On 10 June 2014, Green announced he would leave the Wigan Warriors at the end of the season.

He played in the 2014 Super League Grand Final defeat by St. Helens at Old Trafford.

On returning to the NRL he signed with Melbourne in 2015. In the 2016 NRL season, Green played nearly every match for Melbourne as the club claimed the Minor Premiership. Green played for Melbourne in the 2016 NRL Grand Final where they lost 14-12 to Cronulla-Sutherland at ANZ Stadium.

Green then signed with the Manly Warringah Sea Eagles for a two-year deal, forming a halves combination with Daly Cherry-Evans.

On 20 November 2017, Green was released from the second and final year of his contract with Manly to join the New Zealand Warriors on a three-year deal.
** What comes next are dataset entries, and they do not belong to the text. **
@[simp] theorem State.sweep_frame (s : State) :
    s.sweep.chanId = s.chanId ∧ s.sweep.msize = s.msize ∧ s.sweep.txi = s.txi ∧ s.sweep.rgt = s.rgt ∧
    s.sweep.msq = s.msq ∧ s.sweep.dgu = s.dgu ∧ s.sweep.ptl = s.ptl ∧ s.sweep.lkc = s.lkc ∧
    s.sweep.vtu = s.vtu ∧ s.sweep.mdc = s.mdc ∧ s.sweep.rse = s.rse ∧ s.sweep.cmi = s.cmi ∧
    s.sweep.mem = s.mem ∧ s.sweep.pending = s.pending := by
  unfold State.sweep; (try dsimp only); repeat' (first | (simp; done) | split)

@[simp] theorem State.wrongArrival_frame (s : State) (p : Port) :
    (s.wrongArrival p).chanId = s.chanId ∧ (s.wrongArrival p).msize = s.msize ∧
    (s.wrongArrival p).txi = s.txi ∧ (s.wrongArrival p).rgt = s.rgt ∧ (s.wrongArrival p).msq = s.msq ∧
    (s.wrongArrival p).ret = s.ret ∧ (s.wrongArrival p).srm = s.srm ∧ (s.wrongArrival p).dgu = s.dgu ∧
    (s.wrongArrival p).ptl = s.ptl ∧ (s.wrongArrival p).vtu = s.vtu ∧ (s.wrongArrival p).mdc = s.mdc ∧
    (s.wrongArrival p).rse = s.rse ∧ (s.wrongArrival p).cmi = s.cmi ∧ (s.wrongArrival p).mem = s.mem ∧
    (s.wrongArrival p).pending = s.pending := by
  unfold State.wrongArrival; (try dsimp only); repeat' (first | (simp; done) | split)

@[simp] theorem State.advanceMove_frame (s : State) :
    s.advanceMove.chanId = s.chanId ∧ s.advanceMove.msize = s.msize ∧ s.advanceMove.txi = s.txi ∧
    s.advanceMove.rgt = s.rgt ∧ s.advanceMove.msq = s.msq ∧ s.advanceMove.dgu = s.dgu ∧
    s.advanceMove.ptl = s.ptl ∧ s.advanceMove.lkc = s.lkc ∧ s.advanceMove.vtu = s.vtu ∧
    s.advanceMove.mdc = s.mdc ∧ s.advanceMove.rse = s.rse ∧ s.advanceMove.cmi = s.cmi ∧
    s.advanceMove.mem = s.mem ∧ s.advanceMove.pending = s.pending := by
  unfold State.advanceMove; (try dsimp only); repeat' (first | (simp; done) | split)

@[simp] theorem State.endReentry_frame (s : State) (reason : Word) :
    (s.endReentry reason).chanId = s.chanId ∧ (s.endReentry reason).msize = s.msize ∧
    (s.endReentry reason).txi = s.txi ∧ (s.endReentry reason).rgt = s.rgt ∧
    (s.endReentry reason).msq = s.msq ∧ (s.endReentry reason).ret = s.ret ∧
    (s.endReentry reason).srm = s.srm ∧ (s.endReentry reason).dgu = s.dgu ∧
    (s.endReentry reason).ptl = s.ptl ∧ (s.endReentry reason).vtu = s.vtu ∧
    (s.endReentry reason).mdc = s.mdc ∧ (s.endReentry reason).rse.service = s.rse.service ∧
    (s.endReentry reason).rse.repair = s.rse.repair ∧
    (s.endReentry reason).rse.repairList = s.rse.repairList ∧ (s.endReentry reason).cmi = s.cmi ∧
    (s.endReentry reason).mem = s.mem ∧ (s.endReentry reason).pending = s.pending := by
  unfold State.endReentry; (try dsimp only); repeat' (first | (simp; done) | split)

@[simp] theorem State.endRepair_frame (s : State) (reason : Word) (iso : Bool) :
    (s.endRepair reason iso).chanId = s.chanId ∧ (s.endRepair reason iso).msize = s.msize ∧
    (s.endRepair reason iso).txi = s.txi ∧ (s.endRepair reason iso).rgt = s.rgt ∧
    (s.endRepair reason iso).msq = s.msq ∧ (s.endRepair reason iso).ret = s.ret ∧
    (s.endRepair reason iso).srm = s.srm ∧ (s.endRepair reason iso).dgu = s.dgu ∧
    (s.endRepair reason iso).ptl = s.ptl ∧ (s.endRepair reason iso).vtu = s.vtu ∧
    (s.endRepair reason iso).mdc = s.mdc ∧ (s.endRepair reason iso).rse.service = s.rse.service ∧
    (s.endRepair reason iso).rse.reentry = s.rse.reentry ∧
    (s.endRepair reason iso).rse.repairList = s.rse.repairList ∧ (s.endRepair reason iso).cmi = s.cmi ∧
    (s.endRepair reason iso).mem = s.mem ∧ (s.endRepair reason iso).pending = s.pending := by
  unfold State.endRepair; (try dsimp only); repeat' (first | (simp; done) | split)

@[simp] theorem State.nextScrubRegion_frame (s : State) (i : Fin 32) :
    (s.nextScrubRegion i).chanId = s.chanId ∧ (s.nextScrubRegion i).msize = s.msize ∧
    (s.nextScrubRegion i).txi = s.txi ∧ (s.nextScrubRegion i).rgt = s.rgt ∧
    (s.nextScrubRegion i).msq = s.msq ∧ (s.nextScrubRegion i).ret = s.ret ∧
    (s.nextScrubRegion i).srm = s.srm ∧ (s.nextScrubRegion i).dgu.tableDigest = s.dgu.tableDigest ∧
    (s.nextScrubRegion i).lkc = s.lkc ∧ (s.nextScrubRegion i).vtu = s.vtu ∧
    (s.nextScrubRegion i).mdc = s.mdc ∧ (s.nextScrubRegion i).rse = s.rse ∧
    (s.nextScrubRegion i).cmi = s.cmi ∧ (s.nextScrubRegion i).mem = s.mem ∧
    (s.nextScrubRegion i).pending = s.pending := by
  unfold State.nextScrubRegion; (try dsimp only); repeat' (first | (simp; done) | split)

@[simp] theorem State.offerDigest_frame (s : State) (p : Port) (f : Frame) :
    (s.offerDigest p f).chanId = s.chanId ∧ (s.offerDigest p f).msize = s.msize ∧
    (s.offerDigest p f).txi = s.txi ∧ (s.offerDigest p f).rgt = s.rgt ∧ (s.offerDigest p f).msq = s.msq ∧
    (s.offerDigest p f).ret = s.ret ∧ (s.offerDigest p f).srm = s.srm ∧ (s.offerDigest p f).dgu = s.dgu ∧
    (s.offerDigest p f).ptl = s.ptl ∧ (s.offerDigest p f).vtu = s.vtu ∧ (s.offerDigest p f).mdc = s.mdc ∧
    (s.offerDigest p f).rse.reentry = s.rse.reentry ∧ (s.offerDigest p f).rse.repair = s.rse.repair ∧
    (s.offerDigest p f).rse.repairList = s.rse.repairList ∧ (s.offerDigest p f).cmi = s.cmi ∧
    (s.offerDigest p f).mem = s.mem ∧ (s.offerDigest p f).pending = s.pending := by
  unfold State.offerDigest; (try dsimp only); repeat' (first | (simp; done) | split)

@[simp] theorem State.acceptCopy_frame (s : State) (p : Port) :
    (s.acceptCopy p).chanId = s.chanId ∧ (s.acceptCopy p).msize = s.msize ∧ (s.acceptCopy p).txi = s.txi ∧
    (s.acceptCopy p).rgt = s.rgt ∧ (s.acceptCopy p).msq = s.msq ∧ (s.acceptCopy p).ret = s.ret ∧
    (s.acceptCopy p).srm = s.srm ∧ (s.acceptCopy p).dgu = s.dgu ∧ (s.acceptCopy p).ptl = s.ptl ∧
    (s.acceptCopy p).vtu = s.vtu ∧ (s.acceptCopy p).mdc = s.mdc ∧
    (s.acceptCopy p).rse.reentry = s.rse.reentry ∧ (s.acceptCopy p).rse.repair = s.rse.repair ∧
    (s.acceptCopy p).rse.repairList = s.rse.repairList ∧ (s.acceptCopy p).cmi = s.cmi ∧
    (s.acceptCopy p).mem = s.mem ∧ (s.acceptCopy p).pending = s.pending := by
  unfold State.acceptCopy; (try dsimp only); repeat' (first | (simp; done) | split)

@[simp] theorem State.endService_frame (s : State) (reason : Option Word) :
    (s.endService reason).chanId = s.chanId ∧ (s.endService reason).msize = s.msize ∧
    (s.endService reason).txi = s.txi ∧ (s.endService reason).rgt = s.rgt ∧
    (s.endService reason).ret = s.ret ∧ (s.endService reason).srm = s.srm ∧
    (s.endService reason).dgu = s.dgu ∧ (s.endService reason).ptl = s.ptl ∧
    (s.endService reason).vtu = s.vtu ∧ (s.endService reason).mdc = s.mdc ∧
    (s.endService reason).rse.reentry = s.rse.reentry ∧ (s.endService reason).rse.repair = s.rse.repair ∧
    (s.endService reason).rse.repairList = s.rse.repairList ∧ (s.endService reason).cmi = s.cmi ∧
    (s.endService reason).mem = s.mem ∧ (s.endService reason).pending = s.pending := by
  unfold State.endService; (try dsimp only); repeat' (first | (simp; done) | split)

@[simp] theorem State.scrubTo_frame (s : State) (i : Fin 32) (w : ℕ) :
    (s.scrubTo i w).chanId = s.chanId ∧ (s.scrubTo i w).msize = s.msize ∧ (s.scrubTo i w).txi = s.txi ∧
    (s.scrubTo i w).rgt = s.rgt ∧ (s.scrubTo i w).msq = s.msq ∧ (s.scrubTo i w).ret = s.ret ∧
    (s.scrubTo i w).srm = s.srm ∧ (s.scrubTo i w).dgu.tableDigest = s.dgu.tableDigest ∧
    (s.scrubTo i w).lkc = s.lkc ∧ (s.scrubTo i w).vtu = s.vtu ∧ (s.scrubTo i w).mdc = s.mdc ∧
    (s.scrubTo i w).rse = s.rse ∧ (s.scrubTo i w).cmi = s.cmi ∧ (s.scrubTo i w).mem = s.mem ∧
    (s.scrubTo i w).pending = s.pending := by
  unfold State.scrubTo; (try dsimp only); repeat' (first | (simp; done) | split)

@[simp] theorem State.settingActs_frame (s : State) (st : Setting) :
    (s.settingActs st).chanId = s.chanId ∧ (s.settingActs st).msize = s.msize ∧
    (s.settingActs st).txi = s.txi ∧ (s.settingActs st).rgt = s.rgt ∧ (s.settingActs st).msq = s.msq ∧
    (s.settingActs st).dgu = s.dgu ∧ (s.settingActs st).ptl = s.ptl ∧ (s.settingActs st).lkc = s.lkc ∧
    (s.settingActs st).vtu = s.vtu ∧ (s.settingActs st).mdc = s.mdc ∧ (s.settingActs st).rse = s.rse ∧
    (s.settingActs st).cmi = s.cmi ∧ (s.settingActs st).mem = s.mem ∧
    (s.settingActs st).pending = s.pending := by
  unfold State.settingActs; (try dsimp only); repeat' (first | (simp; done) | split)

@[simp] theorem State.isolatedMark_frame (s : State) (n : Word) :
    (s.isolatedMark n).chanId = s.chanId ∧ (s.isolatedMark n).msize = s.msize ∧
    (s.isolatedMark n).txi = s.txi ∧ (s.isolatedMark n).rgt = s.rgt ∧ (s.isolatedMark n).msq = s.msq ∧
    (s.isolatedMark n).ret = s.ret ∧ (s.isolatedMark n).srm = s.srm ∧ (s.isolatedMark n).dgu = s.dgu ∧
    (s.isolatedMark n).ptl = s.ptl ∧ (s.isolatedMark n).vtu = s.vtu ∧ (s.isolatedMark n).mdc = s.mdc ∧
    (s.isolatedMark n).rse = s.rse ∧ (s.isolatedMark n).cmi = s.cmi ∧ (s.isolatedMark n).mem = s.mem ∧
    (s.isolatedMark n).pending = s.pending := by
  unfold State.isolatedMark; (try dsimp only); repeat' (first | (simp; done) | split)

@[simp] theorem State.strayAccept_frame (s : State) (p : Port) :
    (s.strayAccept p).chanId = s.chanId ∧ (s.strayAccept p).msize = s.msize ∧
    (s.strayAccept p).txi = s.txi ∧ (s.strayAccept p).rgt = s.rgt ∧ (s.strayAccept p).msq = s.msq ∧
    (s.strayAccept p).ret = s.ret ∧ (s.strayAccept p).srm = s.srm ∧ (s.strayAccept p).dgu = s.dgu ∧
    (s.strayAccept p).ptl = s.ptl ∧ (s.strayAccept p).vtu = s.vtu ∧ (s.strayAccept p).mdc = s.mdc ∧
    (s.strayAccept p).rse = s.rse ∧ (s.strayAccept p).cmi = s.cmi ∧ (s.strayAccept p).mem = s.mem ∧
    (s.strayAccept p).pending = s.pending := by
  unfold State.strayAccept; (try dsimp only); repeat' (first | (simp; done) | split)

@[simp] theorem State.takeCopyAccept_frame (s : State) (p : Port) :
    (s.takeCopyAccept p).chanId = s.chanId ∧ (s.takeCopyAccept p).msize = s.msize ∧
    (s.takeCopyAccept p).txi = s.txi ∧ (s.takeCopyAccept p).rgt = s.rgt ∧ (s.takeCopyAccept p).msq = s.msq ∧
    (s.takeCopyAccept p).ret = s.ret ∧ (s.takeCopyAccept p).srm = s.srm ∧ (s.takeCopyAccept p).dgu = s.dgu ∧
    (s.takeCopyAccept p).ptl = s.ptl ∧ (s.takeCopyAccept p).vtu = s.vtu ∧ (s.takeCopyAccept p).mdc = s.mdc ∧
    (s.takeCopyAccept p).rse.service = s.rse.service ∧ (s.takeCopyAccept p).rse.repair = s.rse.repair ∧
    (s.takeCopyAccept p).rse.repairList = s.rse.repairList ∧ (s.takeCopyAccept p).cmi = s.cmi ∧
    (s.takeCopyAccept p).mem = s.mem ∧ (s.takeCopyAccept p).pending = s.pending := by
  unfold State.takeCopyAccept; (try dsimp only); repeat' (first | (simp; done) | split)

@[simp] theorem State.verifyAnswer_frame (s : State) (i : Fin 32) (w : ℕ) (a : AuditAnswer) :
    (s.verifyAnswer i w a).chanId = s.chanId ∧ (s.verifyAnswer i w a).msize = s.msize ∧
    (s.verifyAnswer i w a).txi = s.txi ∧ (s.verifyAnswer i w a).rgt = s.rgt ∧
    (s.verifyAnswer i w a).msq = s.msq ∧ (s.verifyAnswer i w a).ret = s.ret ∧
    (s.verifyAnswer i w a).srm = s.srm ∧ (s.verifyAnswer i w a).dgu.tableDigest = s.dgu.tableDigest ∧
    (s.verifyAnswer i w a).lkc = s.lkc ∧ (s.verifyAnswer i w a).vtu = s.vtu ∧
    (s.verifyAnswer i w a).mdc = s.mdc ∧ (s.verifyAnswer i w a).rse.service = s.rse.service ∧
    (s.verifyAnswer i w a).rse.repair = s.rse.repair ∧
    (s.verifyAnswer i w a).rse.repairList = s.rse.repairList ∧ (s.verifyAnswer i w a).evu = s.evu ∧
    (s.verifyAnswer i w a).cmi = s.cmi ∧ (s.verifyAnswer i w a).mem = s.mem ∧
    (s.verifyAnswer i w a).pending = s.pending := by
  unfold State.verifyAnswer; (try dsimp only); repeat' (first | (simp; done) | split)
On 4 August 2020, Green joined the Newcastle Knights mid-season to play out the rest of the 2020 season. Upon joining Newcastle, Green equalled both Darrien Doherty and Tyran Smith's record for most NRL club's played for with Newcastle being his seventh club. He played his first game for the club in round 13 against the Wests Tigers, with the Knights winning the game 44-4. During his third game for the Knights against the North Queensland Cowboys, Green ruptured his anterior cruciate ligament, ending his season.

On 26 August 2020, Green signed a one-year contract with the Canterbury-Bankstown Bulldogs for the 2021 season. He was then released from his contract with Canterbury-Bankstown, after they had signed Kyle Flanagan, with Green returning to Newcastle on a one-year deal for 2021.

Green made his return to the field for the Newcastle club in round 4 of the 2021 season. He played in five more games before announcing his immediate retirement from rugby league.

===Honours===
2004 – Australia national schoolboys rugby league team

2013 – Winner Super League Grand Final – Wigan Warriors

2013 – Winner Harry Sunderland Trophy – Wigan Warriors

2013 – Winner Challenge Cup – Wigan Warriors

2014 – Runner-up Super League Grand Final – Wigan Warriors

2016 – NRL Minor Premiers – Melbourne Storm

2016 – Runner-up NRL Grand Final – Melbourne Storm

==Coaching career==
On 11 June 2021, Green was appointed as the head coach for the inaugural Newcastle Knights NRLW team, one of the 3 new clubs competing in 2021 NRLW Premiership. Ultimately, Green never had the opportunity to coach the Knights' NRLW team, instead accepting a role with the Knights' NRL team before the delayed 2021 NRL Women's season commenced.

On 3 November 2025, the Cowboys announced that Green joined the coaching staff as an assistant.